* _WHAT YOU ARE ASKED TO DO_:
Copy verbatim the block of lines in the entries below whose first line contains "theorem board_crc : rd" and whose last line contains "i.hubOk = true := by". Leave out all other lines.
════════════════════
-- ==== Sys2Proof/Laws/State.lean ====
section
/-!
SUPPORT. What each named update of the device leaves as it is, field by field, and what reading gives after it.
-/
namespace Sys2Proof.Machine

/-- A fold whose steps keep a projection keeps it. -/
theorem foldl_keeps {α β γ : Type} (g : β → γ) (f : β → α → β) (h : ∀ b a, g (f b a) = g b) (l : List α) (b : β) :
    g (l.foldl f b) = g b := by
  induction l generalizing b with
  | nil => rfl
  | cons a t ih => rw [List.foldl_cons, ih, h]
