/-! ### Witnesses: reset, cold start, power -/

/-- A board record up to its zeros, with rails of 800 mV and lot 0. -/
def boardHead : Bytes := toLE 4 0x44524342 ++ toLE 2 1 ++ zeros 2
def boardBody : Bytes := zeros 8 ++ (List.replicate 10 (toLE 2 800)).flatten ++ zeros 20 ++ lotBytes 0 ++ zeros 320
def boardCrc : Nat := crc64 (boardHead ++ zeros 8 ++ boardBody)
def boardBytes : Bytes := boardHead ++ toLE 8 boardCrc ++ boardBody
theorem board_crc : rd boardBytes 8 8 = crc64 (boardBytes.take 8 ++ zeros 8 ++ boardBytes.drop 16) := by
  have a : boardBytes.take 8 = boardHead := rfl
  have b : boardBytes.drop 16 = boardBody := rfl
  have c : (boardBytes.drop 8).take 8 = toLE 8 boardCrc := rfl
  rw [a, b, rd, c, leNat_toLE, Nat.mod_eq_of_lt]
  · rfl
  · exact crc64_lt _ 0 (by decide)
theorem board_parses : (parseBoard boardBytes).isSome = true := by
  unfold parseBoard
  simp only [← board_crc, decide_true, Bool.and_true]
  rfl

def coldStarts : State := { dev := { hosts := { attaches := [(0, { perst := true })] } } }

theorem witness_ColdStart : let i : ColdStartInput := { board := some boardBytes, badStacks := [0, 19], imageA := false }
    coldStarts.dev.mayStartCold = true ∧ i.warnDuring = false ∧ i.pllLocks = true ∧ i.board = some boardBytes
      ∧ chooseImage 0 i.imageA i.imageB = some (1, true) ∧ i.badStacks.eraseDups.length ≤ 4 ∧ i.hubOk = true := by
  refine ⟨by decide, rfl, rfl, rfl, rfl, by decide, rfl⟩
theorem witness_ColdStartBoard : ∃ r, parseBoard boardBytes = some r ∧ chooseImage r.image false true = some (1, true) := by
  obtain ⟨r, h⟩ := Option.isSome_iff_exists.mp board_parses
  refine ⟨r, h, ?_⟩
  have : r.image = 0 := by
    unfold parseBoard at h
    simp only [← board_crc, decide_true, Bool.and_true] at h
    have e : some r = _ := h.symm
    exact congrArg (fun x : Option Board => (x.map fun b => b.image).getD 0) e
  rw [this]; rfl

theorem witness_ColdStartFails : coldStarts.dev.mayStartCold = true ∧ ({ pllLocks := false, board := none } : ColdStartInput).warnDuring = false
    ∧ ({ pllLocks := false, board := none } : ColdStartInput).pllLocks = false ∧ ({ board := none } : ColdStartInput).board = none := by decide

/-- The Ready device in which something of its power block differs. -/
def powered (p : Power) : State := { dev := { dev0 with power := p } }
def warmDue : State := powered { up with stage := 9, warmDue := true }

theorem witness_WarmReset : let i : WarmResetInput := {}
    dev0State.dev.clocked = true ∧ dev0State.dev.power.stage = 7 ∧ dev0State.dev.power.failing = none ∧ warmDue.dev.power.warmDue = true
      ∧ warmDue.dev.clocked = true ∧ warmDue.dev.power.failing = none ∧ i.warnDuring = false ∧ i.fatalReplay = false ∧ i.writeBackOk = true
      ∧ i.imageA = true ∧ i.imageB = true ∧ warmDue.dev.power.coldDue = false
      ∧ ({ writeBackOk := false } : WarmResetInput).fatalReplay = false ∧ ({ writeBackOk := false } : WarmResetInput).writeBackOk = false := by decide

theorem witness_PowerFail : let f : PowerFail := { at_ := 0, record := some 0 }
    dev0State.dev.power.pwrgd = true ∧ dev0State.dev.power.locked = true ∧ dev0State.dev.power.stage = 7 ∧ dev0State.dev.power.coldDue = false
      ∧ dev0State.dev.power.failing = none ∧ (powered { up with failing := some f }).dev.power.failing = some f ∧ f.record = some 0
      ∧ (powered { up with failing := some f }).dev.power.tripped = false ∧ (powered up).dev.power.slots.idxOf? none = some 0 := by decide
theorem witness_ClockStops : dev0State.dev.clocked = true ∧ dev0State.dev.power.stage = 7 ∧ dev0State.dev.power.failing = none
    ∧ (powered { up with locked := false }).dev.power.locked = false ∧ (powered { up with locked := false }).dev.power.pwrgd = true
    ∧ (powered { up with locked := false }).dev.power.tripped = false ∧ (powered { up with locked := false }).dev.power.coldDue = false
    ∧ (powered { up with locked := false }).dev.power.stage ≠ 0xF := by decide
════════════════════
* _TASK RESPONSE_:
theorem board_crc : rd boardBytes 8 8 = crc64 (boardBytes.take 8 ++ zeros 8 ++ boardBytes.drop 16) := by
  have a : boardBytes.take 8 = boardHead := rfl
  have b : boardBytes.drop 16 = boardBody := rfl
  have c : (boardBytes.drop 8).take 8 = toLE 8 boardCrc := rfl
  rw [a, b, rd, c, leNat_toLE, Nat.mod_eq_of_lt]
  · rfl
  · exact crc64_lt _ 0 (by decide)
theorem board_parses : (parseBoard boardBytes).isSome = true := by
  unfold parseBoard
  simp only [← board_crc, decide_true, Bool.and_true]
  rfl

def coldStarts : State := { dev := { hosts := { attaches := [(0, { perst := true })] } } }

theorem witness_ColdStart : let i : ColdStartInput := { board := some boardBytes, badStacks := [0, 19], imageA := false }
    coldStarts.dev.mayStartCold = true ∧ i.warnDuring = false ∧ i.pllLocks = true ∧ i.board = some boardBytes
      ∧ chooseImage 0 i.imageA i.imageB = some (1, true) ∧ i.badStacks.eraseDups.length ≤ 4 ∧ i.hubOk = true := by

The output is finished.